Records for the task:
========
-- ==== Sys2Proof/Laws/Bits.lean ====
section
/-! SUPPORT. Laws of the bit helpers: wire order, the data shift register, the header shift register. -/

namespace Sys2Proof

@[simp] theorem msbFirst_length {w : Nat} (k : Nat) (v : BitVec w) : (msbFirst k v).length = k := by
  induction k with
  | zero => rfl
  | succ k ih => simp [msbFirst, ih]

@[simp] theorem frameBits_length (N : Nat) (a : Addr) (we : Bool) (d : Data) : (frameBits N a we d).length = 8 + N := by
  simp [frameBits]

@[simp] theorem encode_length (c : Config) (i : Instr) : (encode c i).length = c.frameLen := by
  simp [encode, Config.frameLen]

theorem fitData_toNat {N : Nat} (hN : N ≤ 32) (v : Data) : (fitData N v).toNat = v.toNat % 2 ^ N := by
  have h : 2 ^ N ≤ 2 ^ 32 := Nat.pow_le_pow_right (by decide) hN
  have hp : 0 < 2 ^ N := Nat.two_pow_pos N
  have hm : v.toNat % 2 ^ N < 2 ^ N := Nat.mod_lt _ hp
  simp only [fitData, BitVec.toNat_setWidth]
  exact Nat.mod_eq_of_lt (by omega)

theorem dataFits_iff (c : Config) (v : Data) : dataFits c v = true ↔ v.toNat < 2 ^ c.dataW := by simp [dataFits]

theorem fitData_fits {c : Config} (hN : c.dataW ≤ 32) (v : Data) : dataFits c (fitData c.dataW v) = true := by
  rw [dataFits_iff, fitData_toNat hN]
  exact Nat.mod_lt _ (Nat.two_pow_pos _)

theorem fitData_of_fits {c : Config} (hN : c.dataW ≤ 32) {v : Data} (hv : dataFits c v = true) :
    fitData c.dataW v = v := by
  apply BitVec.eq_of_toNat_eq
  rw [fitData_toNat hN]
  exact Nat.mod_eq_of_lt ((dataFits_iff c v).1 hv)

theorem shiftData_fits {c : Config} (hN : c.dataW ≤ 32) (v : Data) (b : Bool) :
    dataFits c (shiftData c.dataW v b) = true := fitData_fits hN _

theorem shiftConcat_toNat {w : Nat} (v : BitVec w) (b : Bool) :
    (v.shiftConcat b).toNat = (2 * v.toNat + b.toNat) % 2 ^ w := by
  rw [BitVec.toNat_shiftConcat]
  rw [Nat.shiftLeft_eq, pow_one, Nat.mul_comm]

theorem shiftData_toNat {N : Nat} (hN : N ≤ 32) (v : Data) (b : Bool) :
    (shiftData N v b).toNat = (2 * v.toNat + b.toNat) % 2 ^ N := by
  rw [shiftData, fitData_toNat hN, shiftConcat_toNat]
  exact Nat.mod_mod_of_dvd _ (Nat.pow_dvd_pow 2 hN)

theorem mod_two_pow_succ_msb {w : Nat} (v : BitVec w) (k : Nat) :
    v.toNat % 2 ^ (k + 1) = 2 ^ k * (v.getLsbD k).toNat + v.toNat % 2 ^ k := by
  rw [Nat.mod_pow_succ, BitVec.getLsbD, Nat.toNat_testBit]
  omega

/-- Shifting the low `k` bits of `d` into the data register, first bit first, appends them to it. -/
theorem foldl_shiftData_toNat {N : Nat} (hN : N ≤ 32) (d : Data) (k : Nat) (v : Data) (hv : v.toNat < 2 ^ N) :
    ((msbFirst k d).foldl (shiftData N) v).toNat = (v.toNat * 2 ^ k + d.toNat % 2 ^ k) % 2 ^ N := by
  induction k generalizing v with
  | zero => simp [msbFirst, Nat.mod_one, Nat.mod_eq_of_lt hv]
  | succ k ih =>
    have hlt : (shiftData N v (d.getLsbD k)).toNat < 2 ^ N := by
      rw [shiftData_toNat hN]; exact Nat.mod_lt _ (Nat.two_pow_pos _)
    simp only [msbFirst, List.foldl_cons]
    rw [ih _ hlt, shiftData_toNat hN, mod_two_pow_succ_msb d k, Nat.add_mod, Nat.mod_mul_mod, ← Nat.add_mod]
    congr 1
    ring

/-- After `N` data bits the register holds exactly the data (R27). -/
theorem foldl_shiftData_all {N : Nat} (hN : N ≤ 32) (d : Data) :
    (msbFirst N d).foldl (shiftData N) 0#32 = fitData N d := by
  apply BitVec.eq_of_toNat_eq
  rw [foldl_shiftData_toNat hN d N 0#32 (by simp), fitData_toNat hN]
  simp

theorem foldl_shiftConcat_toNat {w : Nat} (h : BitVec w) (k : Nat) (v : BitVec w) :
    ((msbFirst k h).foldl BitVec.shiftConcat v).toNat = (v.toNat * 2 ^ k + h.toNat % 2 ^ k) % 2 ^ w := by
  induction k generalizing v with
  | zero => simp [msbFirst, Nat.mod_one, Nat.mod_eq_of_lt v.isLt]
  | succ k ih =>
    simp only [msbFirst, List.foldl_cons]
    rw [ih, shiftConcat_toNat, mod_two_pow_succ_msb h k, Nat.add_mod, Nat.mod_mul_mod, ← Nat.add_mod]
    congr 1
    ring

/-- After eight header bits the header register holds exactly the header (R72). -/
theorem foldl_shiftConcat_header (h : Header) : (msbFirst 8 h).foldl BitVec.shiftConcat 0#8 = h := by
  apply BitVec.eq_of_toNat_eq
  rw [foldl_shiftConcat_toNat]
  simpa using h.isLt

theorem foldl_ofMsbFirst {w : Nat} (v : BitVec w) (k acc : Nat) :
    (msbFirst k v).foldl (fun acc b => 2 * acc + b.toNat) acc = acc * 2 ^ k + v.toNat % 2 ^ k := by
  induction k generalizing acc with
  | zero => simp [msbFirst, Nat.mod_one]
  | succ k ih =>
    simp only [msbFirst, List.foldl_cons]
    rw [ih, mod_two_pow_succ_msb v k]
    ring

/-- Reading back bits in wire order gives the number they came from. -/
theorem ofMsbFirst_msbFirst {w : Nat} (v : BitVec w) (k : Nat) : ofMsbFirst (msbFirst k v) = v.toNat % 2 ^ k := by
  simp [ofMsbFirst, foldl_ofMsbFirst]

end Sys2Proof
end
========
Take the lines above and retype all of them exactly.

Written response:
-- ==== Sys2Proof/Laws/Bits.lean ====
section
/-! SUPPORT. Laws of the bit helpers: wire order, the data shift register, the header shift register. -/

namespace Sys2Proof

@[simp] theorem msbFirst_length {w : Nat} (k : Nat) (v : BitVec w) : (msbFirst k v).length = k := by
  induction k with
  | zero => rfl
  | succ k ih => simp [msbFirst, ih]

@[simp] theorem frameBits_length (N : Nat) (a : Addr) (we : Bool) (d : Data) : (frameBits N a we d).length = 8 + N := by
  simp [frameBits]

@[simp] theorem encode_length (c : Config) (i : Instr) : (encode c i).length = c.frameLen := by
  simp [encode, Config.frameLen]

theorem fitData_toNat {N : Nat} (hN : N ≤ 32) (v : Data) : (fitData N v).toNat = v.toNat % 2 ^ N := by
  have h : 2 ^ N ≤ 2 ^ 32 := Nat.pow_le_pow_right (by decide) hN
  have hp : 0 < 2 ^ N := Nat.two_pow_pos N
  have hm : v.toNat % 2 ^ N < 2 ^ N := Nat.mod_lt _ hp
  simp only [fitData, BitVec.toNat_setWidth]
  exact Nat.mod_eq_of_lt (by omega)

theorem dataFits_iff (c : Config) (v : Data) : dataFits c v = true ↔ v.toNat < 2 ^ c.dataW := by simp [dataFits]

theorem fitData_fits {c : Config} (hN : c.dataW ≤ 32) (v : Data) : dataFits c (fitData c.dataW v) = true := by
  rw [dataFits_iff, fitData_toNat hN]
  exact Nat.mod_lt _ (Nat.two_pow_pos _)

theorem fitData_of_fits {c : Config} (hN : c.dataW ≤ 32) {v : Data} (hv : dataFits c v = true) :
    fitData c.dataW v = v := by
  apply BitVec.eq_of_toNat_eq
  rw [fitData_toNat hN]
  exact Nat.mod_eq_of_lt ((dataFits_iff c v).1 hv)

theorem shiftData_fits {c : Config} (hN : c.dataW ≤ 32) (v : Data) (b : Bool) :
    dataFits c (shiftData c.dataW v b) = true := fitData_fits hN _

theorem shiftConcat_toNat {w : Nat} (v : BitVec w) (b : Bool) :
    (v.shiftConcat b).toNat = (2 * v.toNat + b.toNat) % 2 ^ w := by
  rw [BitVec.toNat_shiftConcat]
  rw [Nat.shiftLeft_eq, pow_one, Nat.mul_comm]

theorem shiftData_toNat {N : Nat} (hN : N ≤ 32) (v : Data) (b : Bool) :
    (shiftData N v b).toNat = (2 * v.toNat + b.toNat) % 2 ^ N := by
  rw [shiftData, fitData_toNat hN, shiftConcat_toNat]
  exact Nat.mod_mod_of_dvd _ (Nat.pow_dvd_pow 2 hN)

theorem mod_two_pow_succ_msb {w : Nat} (v : BitVec w) (k : Nat) :
    v.toNat % 2 ^ (k + 1) = 2 ^ k * (v.getLsbD k).toNat + v.toNat % 2 ^ k := by
  rw [Nat.mod_pow_succ, BitVec.getLsbD, Nat.toNat_testBit]
  omega

/-- Shifting the low `k` bits of `d` into the data register, first bit first, appends them to it. -/
theorem foldl_shiftData_toNat {N : Nat} (hN : N ≤ 32) (d : Data) (k : Nat) (v : Data) (hv : v.toNat < 2 ^ N) :
    ((msbFirst k d).foldl (shiftData N) v).toNat = (v.toNat * 2 ^ k + d.toNat % 2 ^ k) % 2 ^ N := by
  induction k generalizing v with
  | zero => simp [msbFirst, Nat.mod_one, Nat.mod_eq_of_lt hv]
  | succ k ih =>
    have hlt : (shiftData N v (d.getLsbD k)).toNat < 2 ^ N := by
      rw [shiftData_toNat hN]; exact Nat.mod_lt _ (Nat.two_pow_pos _)
    simp only [msbFirst, List.foldl_cons]
    rw [ih _ hlt, shiftData_toNat hN, mod_two_pow_succ_msb d k, Nat.add_mod, Nat.mod_mul_mod, ← Nat.add_mod]
    congr 1
    ring

/-- After `N` data bits the register holds exactly the data (R27). -/
theorem foldl_shiftData_all {N : Nat} (hN : N ≤ 32) (d : Data) :
    (msbFirst N d).foldl (shiftData N) 0#32 = fitData N d := by
  apply BitVec.eq_of_toNat_eq
  rw [foldl_shiftData_toNat hN d N 0#32 (by simp), fitData_toNat hN]
  simp

theorem foldl_shiftConcat_toNat {w : Nat} (h : BitVec w) (k : Nat) (v : BitVec w) :
    ((msbFirst k h).foldl BitVec.shiftConcat v).toNat = (v.toNat * 2 ^ k + h.toNat % 2 ^ k) % 2 ^ w := by
  induction k generalizing v with
  | zero => simp [msbFirst, Nat.mod_one, Nat.mod_eq_of_lt v.isLt]
  | succ k ih =>
    simp only [msbFirst, List.foldl_cons]
    rw [ih, shiftConcat_toNat, mod_two_pow_succ_msb h k, Nat.add_mod, Nat.mod_mul_mod, ← Nat.add_mod]
    congr 1
    ring

/-- After eight header bits the header register holds exactly the header (R72). -/
theorem foldl_shiftConcat_header (h : Header) : (msbFirst 8 h).foldl BitVec.shiftConcat 0#8 = h := by
  apply BitVec.eq_of_toNat_eq
  rw [foldl_shiftConcat_toNat]
  simpa using h.isLt

theorem foldl_ofMsbFirst {w : Nat} (v : BitVec w) (k acc : Nat) :
    (msbFirst k v).foldl (fun acc b => 2 * acc + b.toNat) acc = acc * 2 ^ k + v.toNat % 2 ^ k := by
  induction k generalizing acc with
  | zero => simp [msbFirst, Nat.mod_one]
  | succ k ih =>
    simp only [msbFirst, List.foldl_cons]
    rw [ih, mod_two_pow_succ_msb v k]
    ring

/-- Reading back bits in wire order gives the number they came from. -/
theorem ofMsbFirst_msbFirst {w : Nat} (v : BitVec w) (k : Nat) : ofMsbFirst (msbFirst k v) = v.toNat % 2 ^ k := by
  simp [ofMsbFirst, foldl_ofMsbFirst]

end Sys2Proof
end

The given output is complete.